Мне казалось сперва, что бюрократический кавардак, царивший в
Институте, дело рук Дуббо, но пару лет спустя стало вполне очевидным, что
Теодор - только исполнитель. И самое страшное, что музыку эту никто даже и
не заказывал - шарманка крутилась по инерции.
Я и сейчас убежден, что Дальний Космос человечеству необходим хотя бы
как новая идея, объединяющая всех. В свое время люди из Союза предложили
было такую идею, но даже сами не сумели разобраться, что она из себя
представляет. Общие рассуждения никого не устраивали. Простые решения
тоже. А идея стала знаменем для обеих держав: в одной на нее слепо
молились, в другой - бездумно плевали. По разные стороны никому не нужных
баррикад строили светлое будущее и дядя Марик с Делавэрианы, и дядя Сеня с
Якирии. Я бывал в гостях у обоих и не мог понять, в чем, собственно,
разница между ними. Зато было общее - ужас перед войной. Страх требовал
защищаться, и баррикада росла, росла, росла, хотя никто и не собирался
нападать. Все свыклись с ожиданием Армагеддона и уже не могли представить
себе жизнь без этого ожидания.
Я не коммунист, однако уверен: коммунизм возможен и необходим. Но
лишь тогда, когда человечество станет единым.
...Малыш слушал меня, не перебивая, подперев голову кулаком. Похожие
лица бывают у иных студентов, когда им не все понятно, но очень интересно.
После лекций такие ребята обычно подходят и просят консультации...
Сегодня я понимаю, что погорячился. Мои открытые письма вызвали
невиданный скандал. Больше всего руководство обеих держав покоробила
фраза: "Реальная идентичность двух ведущих государств делает возможным их
быстрое и безболезненное слияние".
Ко мне в кабинет явились Долгорукой вкупе с Лонгхэндом. Перебивая
друг друга, они заявили, что я не понимаю ни идеалов демократии, ни идеи
единства, что подрываю основы мирного соревнования, поступаюсь принципами,
лью воду на мельницу, подливаю масло в огонь и обливаю грязью. В
заключение они хором сообщили, что через пятнадцать минут мой кабинет
будет опечатан.
Через день я прочел в газетах, что обе Академии открытым голосованием
лишили меня всех наград и званий, что ученики скопом отрекаются, а
некоторые даже клеймят, и что моя провокационная выходка гневно осуждена
школьниками, домохозяйками, физкультурниками и всей прогрессивной
общественностью...
И вот - письмо. После всего, что произошло, те же люди, приятно
улыбаясь, приглашают меня вернуться, приманивают отнятыми когда-то
побрякушками. А ведь не изменились ни они, ни я. Что же случилось? Рубин -
это Дальний Космос. Но Дальний Космос - это единство. Неужели "верхи"
поумнели?
...Мальчик покачал головой.
- Ты интересно говоришь, друг-землянин. Но идеи квэхва гласят:
"Пирамиды - гниль; Космос - гниль. Истина в простоту, труде, послушании".

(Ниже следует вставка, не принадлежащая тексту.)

-- ==== Sys2Proof/Decode.lean ====
section
/-! DEFINITION. From a 32-bit command word to a command or a named rejection (30_encoding.md R90 to R96),
and back. -/

namespace Sys2Proof

/-- Why a word is no command (R95). Both are ILLEGAL_COMMAND to the engine (R274). -/
inductive Reject where
  /-- OP = w[7:0] is not in R93 -/
  | unassignedOp
  /-- OP is in R93 and a bit outside the row's operand fields is 1 -/
  | reservedBit
deriving DecidableEq, Repr

/-- The rows of the opcode map, by mnemonic (R93). -/
inductive Opcode where
  | CRC8 | MAN_ENC | MAN_DEC | DMAN_ENC | DMAN_DEC | PCM_ENC | PCM_DEC
  | ENC_A | ENC_B | ENC_C | ENC_AX | FIT | FSK_GEN
deriving DecidableEq, Repr

/-- A row of the opcode map: it selects w when w & mask = pattern (R93, "match"). -/
structure OpcodeRow where
  op : Opcode
  mask : Word
  pattern : Word
deriving DecidableEq, Repr

/-- The opcode map of R93, row by row. -/
def opcodeRows : List OpcodeRow :=
  [⟨.CRC8, 0xFF0000FF, 0x00000001⟩,
   ⟨.MAN_ENC, 0xFFFFFFFF, 0x00000010⟩,
   ⟨.MAN_DEC, 0xFEFFFFFF, 0x00000011⟩,
   ⟨.DMAN_ENC, 0xFFFFFFFF, 0x00000012⟩,
   ⟨.DMAN_DEC, 0xFEFFFFFF, 0x00000013⟩,
   ⟨.PCM_ENC, 0xFFFFFFFF, 0x00000020⟩,
   ⟨.PCM_DEC, 0xFFFFFFFF, 0x00000021⟩,
   ⟨.ENC_A, 0xFCFFFFFF, 0x00000030⟩,
   ⟨.ENC_B, 0xFCFFFFFF, 0x00000031⟩,
   ⟨.ENC_C, 0xFFFFFFFF, 0x00000032⟩,
   ⟨.ENC_AX, 0xFCFC00FF, 0x00000033⟩,
   ⟨.FIT, 0xFEFFFFFF, 0x00000034⟩,
   ⟨.FSK_GEN, 0xFFFFFFFF, 0x00000040⟩]

/-- OP = w[7:0] (R90). -/
def opField (w : Word) : Byte := w.extractLsb' 0 8
/-- FA = w[15:8]: POLY of CRC8, L of ENC_AX (R90, R91). -/
def faField (w : Word) : Byte := w.extractLsb' 8 8
/-- FB = w[23:16]: INIT of CRC8 (R90, R91). -/
def fbField (w : Word) : Byte := w.extractLsb' 16 8
/-- POL = w[17:16] (R91). -/
def polField (w : Word) : BitVec 2 := w.extractLsb' 16 2
/-- FM[0] = w[24]: BE, DF or PS (R91). -/
def fm0 (w : Word) : Bool := w.getLsbD 24
/-- FM[1] = w[25]: DE (R91). -/
def fm1 (w : Word) : Bool := w.getLsbD 25

/-- The policy a POL field names (R92). -/
def policyOf (p : BitVec 2) : PadPolicy :=
  if p = 0 then .repeatData else if p = 1 then .zero else if p = 2 then .random else .custom

/-- The POL field of a policy (R92). -/
def policyCode : PadPolicy → BitVec 2
  | .repeatData => 0
  | .zero => 1
  | .random => 2
  | .custom => 3

/-- The command of a row, its operand fields read as R91 and R92 lay them out. -/
def operandsOf (op : Opcode) (w : Word) : Instr :=
  match op with
  | .CRC8 => .crc8 (faField w) (fbField w)
  | .MAN_ENC => .manEnc
  | .MAN_DEC => .manDec (fm0 w)
  | .DMAN_ENC => .dmanEnc
  | .DMAN_DEC => .dmanDec (fm0 w)
  | .PCM_ENC => .pcmEnc
  | .PCM_DEC => .pcmDec
  | .ENC_A => .encA (fm0 w) (fm1 w)
  | .ENC_B => .encB (fm0 w) (fm1 w)
  | .ENC_C => .encC
  | .ENC_AX => .encAx (faField w).toNat (policyOf (polField w)) (fm0 w) (fm1 w)
  | .FIT => .fit (fm0 w)
  | .FSK_GEN => .fskGen

/-- The row that selects w, if one does (R93, R94). -/
def rowOf (w : Word) : Option OpcodeRow :=
  opcodeRows.find? fun r => w &&& r.mask == r.pattern

/-- Decoding, total on every word (R94): the selected row's command, or the reason there is none (R95). -/
def decode (w : Word) : Except Reject Instr :=
  match rowOf w with
  | some r => .ok (operandsOf r.op w)
  | none =>
    if opcodeRows.any (fun r => opField r.pattern == opField w) then .error .reservedBit
    else .error .unassignedOp

/-- A single modifier bit at its place in the word (R90: FM = w[31:24]). -/
def fmBit (b : Bool) (at' : Nat) : Word := if b then 1#32 <<< at' else 0#32

/-- The command word of a command (R103). An L above 255 has no encoding: see `Instr.wellFormed`. -/
def encode : Instr → Word
  | .crc8 poly init => 0x00000001#32 ||| poly.setWidth 32 <<< 8 ||| init.setWidth 32 <<< 16
  | .manEnc => 0x00000010#32
  | .manDec be => 0x00000011#32 ||| fmBit be 24
  | .dmanEnc => 0x00000012#32
  | .dmanDec be => 0x00000013#32 ||| fmBit be 24
  | .pcmEnc => 0x00000020#32
  | .pcmDec => 0x00000021#32
  | .encA df de => 0x00000030#32 ||| fmBit df 24 ||| fmBit de 25
  | .encB df de => 0x00000031#32 ||| fmBit df 24 ||| fmBit de 25
  | .encC => 0x00000032#32
  | .encAx l pol df de =>
    0x00000033#32 ||| (BitVec.ofNat 8 l).setWidth 32 <<< 8 ||| (policyCode pol).setWidth 32 <<< 16
      ||| fmBit df 24 ||| fmBit de 25
  | .fit ps => 0x00000034#32 ||| fmBit ps 24
  | .fskGen => 0x00000040#32

/-- The command word whose table bits are w, in nbits bits. A command is one 32-bit number written to CMD,
with no byte lanes (R66, R96), so the table's numbering is the word's own. -/
def commandWord (nbits w : Nat) : Word := BitVec.ofNat 32 (w % 2 ^ nbits)

/-- What the decoder reads from the command word whose table bits are w. -/
def decodeTableWord (nbits w : Nat) : Option Instr :=
  match decode (commandWord nbits w) with
  | .ok i => some i
  | .error _ => none

end Sys2Proof
end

Так говорит Любимый и Родной.
- В послушании кому? В труде для чего? В чем простота?
- Послушание - Вождю. Труд для изобилия. В простоте - равенство.

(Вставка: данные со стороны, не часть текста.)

-- ==== Sys2Proof/Machine/Ops.lean ====
section
/-! DEFINITION. The named operations every command is written with: the buffer stores (10_state.md R39),
how a command starts, ends and fails (70_reset_and_hazards.md R305, 60_exceptions.md R270 to R273), and the
CRC cache (10_state.md R41). -/

namespace Sys2Proof.Machine

/-! ## Buffer stores -/

/-- Entry k, or none where its written mark is clear (R39). -/
def Store.get {width : Nat} (k : Nat) : Store width → Option (BitVec width)
  | [] => none
  | (j, x) :: m => if j = k then some x else Store.get k m

/-- Store v in entry k and set its written mark (R61). -/
def Store.set {width : Nat} (k : Nat) (v : BitVec width) : Store width → Store width
  | [] => [(k, v)]
  | (j, x) :: m =>
    if k < j then (k, v) :: (j, x) :: m
    else if k = j then (k, v) :: m
    else (j, x) :: Store.set k v m

/-- The values xs as the entries from index i on. -/
def Store.listed {width : Nat} (i : Nat) : List (BitVec width) → Store width
  | [] => []
  | x :: xs => (i, x) :: Store.listed (i + 1) xs

/-- A command's output: "for k in 0..n-1: BUF[k] <- o[k]". Entries at or beyond n keep their values (R190). -/
def Store.blit {width : Nat} (xs : List (BitVec width)) (m : Store width) : Store width :=
  Store.listed 0 xs ++ m.filter (fun c => decide (xs.length ≤ c.1))

/-- BUF[i..i+n), each entry with its written mark: entry i + k is `Store.get (i + k)` (lemma `Store.window_eq`).
It takes an entry from the head of the list where it stands there, so that a whole buffer is read in one pass. -/
def Store.window {width : Nat} (m : Store width) (i n : Nat) : List (Option (BitVec width)) :=
  match n with
  | 0 => []
  | n + 1 =>
    match m with
    | [] => none :: Store.window [] (i + 1) n
    | (j, x) :: rest =>
      if j = i then some x :: Store.window rest (i + 1) n
      else Store.get i ((j, x) :: rest) :: Store.window ((j, x) :: rest) (i + 1) n

/-- The canonical form of a store: indices strictly rising. An unlisted entry holds no value, so no listed
entry can equal what an unlisted one reads as. -/
abbrev Store.wf {width : Nat} (m : Store width) : Prop := m.Pairwise (fun a b => a.1 < b.1)

/-- Every listed entry lies below the limit. -/
abbrev Store.below {width : Nat} (limit : Nat) (m : Store width) : Prop := ∀ c ∈ m, c.1 < limit

/-- The canonical form of the five buffers. -/
abbrev Memory.wf (m : Memory) : Prop :=
  Store.wf m.bb ∧ Store.wf m.sb ∧ Store.wf m.pb ∧ Store.wf m.fb ∧ Store.wf m.qb

/-- No entry beyond a capacity (R34 to R38): PB and QB have two halves an entry. -/
abbrev Memory.within (c : Config) (m : Memory) : Prop :=
  Store.below c.bbCap m.bb ∧ Store.below c.sbCap m.sb ∧ Store.below (2 * c.pbCap) m.pb ∧
  Store.below c.fbCap m.fb ∧ Store.below (2 * c.qbCap) m.qb

/-! ## How a command runs -/

/-- What ends a command early: an error of R271, or a model fault (R284). -/
inductive Stop where
  | error (e : ErrCode)
  | fault (f : Fault)
deriving DecidableEq, Repr

/-- What a command that ends without error leaves: the state with its outputs written, and its desync
outcome (R24, R33). -/
structure Commit where
  out : State
  desync : Bool
deriving DecidableEq, Repr

/-- `raise E`: the command ends with error e (R10, R272). -/
def raise {α : Type} (e : ErrCode) : Except Stop α := .error (.error e)

/-- The model fault UNINIT (R284). -/
def uninit {α : Type} (b : Buffer) (i : Nat) : Except Stop α := .error (.fault (.uninit b i))

/-- `if not ok: raise E`. -/
def check (ok : Bool) (e : ErrCode) : Except Stop Unit := if ok then .ok () else raise e

/-- Every entry of a window of buffer b that starts at index i, or UNINIT at the first unwritten one (R39). -/
def needAll {width : Nat} (b : Buffer) : Nat → List (Option (BitVec width)) → Except Stop (List (BitVec width))
  | _, [] => .ok []
  | i, none :: _ => uninit b i
  | i, some x :: rest =>
    match needAll b (i + 1) rest with
    | .ok xs => .ok (x :: xs)
    | .error e => .error e

/-- `finish`: completion without error (R10, R305): outputs already in s, ENG idle. -/
def State.finish (desync : Bool) (s : State) : State :=
  { s with eng := .idle, status := s.status.succeeded desync }

/-- TAKING AN ERROR, the block's only exception (R270, R272, R273): every output is discarded, so s is the
state at acceptance; BUSY 0, DONE 1, ERR 1, ECODE code(e), DESYNC 0, ENG idle. It saves no other state and
goes to no handler (R287); there is nothing to return from (R288). -/
def State.fail (e : ErrCode) (s : State) : State :=
  { s with eng := .idle, status := s.status.failed e }

/-- Completion of the command that ran from s (R305): its outputs, all at once, or none of them (R33). -/
def conclude (s : State) : Except Stop Commit → Host.Outcome State Fault Refusal
  | .ok c => .next (c.out.finish c.desync)
  | .error (.error e) => .next (s.fail e)
  | .error (.fault f) => .fault f

/-- accept(w) with the latency given: ENG BUSY(w), and the flags of acceptance (R305). -/
def State.latch (w : Word) (lag : Nat) (s : State) : State :=
  { s with eng := .busy w, lag := lag, status := s.status.accepted }

/-- accept(w), its latency drawn (R305, R306). -/
def State.accept (w : Word) (s : State) : State :=
  { s.latch w (Config.latency s.draws) with draws := s.draws + 1 }

/-- The reset event: it may arrive in any state and abandons a command under way (R300 to R302). What is
outside the block stays: its configuration, the host's program and the host's record. -/
def State.powerOn (s : State) : State :=
  { State.resetWith s.cfg with host := s.host, reads := s.reads, draws := s.draws }

/-! ## Outputs -/

/-- "for k: FB[k] <- F[k]; FB_LEN <- len(F); for k: SB[k] <- S[k]; SB_LEN <- len(S)" (R190). -/
def State.putFrame (frame stream : List Byte) (s : State) : State :=
  { s with
    mem := { s.mem with fb := Store.blit frame s.mem.fb, sb := Store.blit stream s.mem.sb }
    fbLen := BitVec.ofNat 32 frame.length
    sbLen := BitVec.ofNat 32 stream.length }

/-- "for k: SB[k] <- o[k]; SB_LEN <- len(o)". -/
def State.putSymbols (o : List Byte) (s : State) : State :=
  { s with
    mem := { s.mem with sb := Store.blit o s.mem.sb }
    sbLen := BitVec.ofNat 32 o.length }

/-- A list of pairs as the halves of PB or QB entries (R65). -/
def halves (ps : List (Word × Word)) : List Word := ps.flatMap fun p => [p.1, p.2]

/-- "for k: PB[k].pulse <- p; PB[k].gap <- g; PB_LEN <- len(P)" (R171). -/
def State.putPulses (ps : List (Word × Word)) (s : State) : State :=
  { s with
    mem := { s.mem with pb := Store.blit (halves ps) s.mem.pb }
    pbLen := BitVec.ofNat 32 ps.length }

/-- "for i: (QB[i].I, QB[i].Q) <- z[i]; QB_LEN <- len(z)" (R245). -/
def State.putSamples (zs : List (Word × Word)) (s : State) : State :=
  { s with
    mem := { s.mem with qb := Store.blit (halves zs) s.mem.qb }
    qbLen := BitVec.ofNat 32 zs.length }

end Sys2Proof.Machine
end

Я понял, что объяснять логически ему невозможно. Надо, чтобы он сам
нашел ответ. Если захочет. Но чтобы захотеть, надо уметь искать.
- Юноша, на Дархае есть стада?
- Да, стада свиней.
- У них есть пастух, они много бегают, чтобы изобильно кормиться, они
равны между собой. Это так?
- Да.
Я посмотрел ему прямо в глаза и встал:
- Ты - свинья?..
Он попытался что-то ответить - и осекся. Все правильно. Такие
"теории" не предполагают абстрактных рассуждений. Теперь ему придется
думать.
Я уже стоял у двери, когда мальчик остановил меня:
- Ты не нгенг. Возьми на память этот амулет. И не снимай его с шеи.
Это подарок. Полезный. Я выполню долг борца, а потом расскажу Вождю о
твоих вопросах. Он знает ответ...
8
Тем же, кто по воле своей отринул кротость в
поиске пути праведного, положив одну лишь силу в
основу Храма сердец своих, кроме же силы - ничего,
дай знак, Творец, пока еще не пробил час гнева
Твоего, ибо пред гневом Твоим прахом ляжет то, что
полагают силой они, и тленом рассыплется то, что
мощью рекут, и ничем обернется пустошь, кою в
ослеплении своем мнят сии безумцы могуществом
тварного мира. А потому - предупреди их, Господи!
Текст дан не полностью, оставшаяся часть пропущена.